▸ YOUR TASK
What is needed here is an exact copy of all the data.

▸ INFORMATION SHOWN
-- ==== Sys2Proof/Laws/Dispatch.lean ====
section
/-! SUPPORT. The arms of `exec`, one equation each: no proof unfolds the whole dispatch. -/

namespace Sys2Proof.Machine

▸ RESULT BELOW
-- ==== Sys2Proof/Laws/Dispatch.lean ====
section
/-! SUPPORT. The arms of `exec`, one equation each: no proof unfolds the whole dispatch. -/

namespace Sys2Proof.Machine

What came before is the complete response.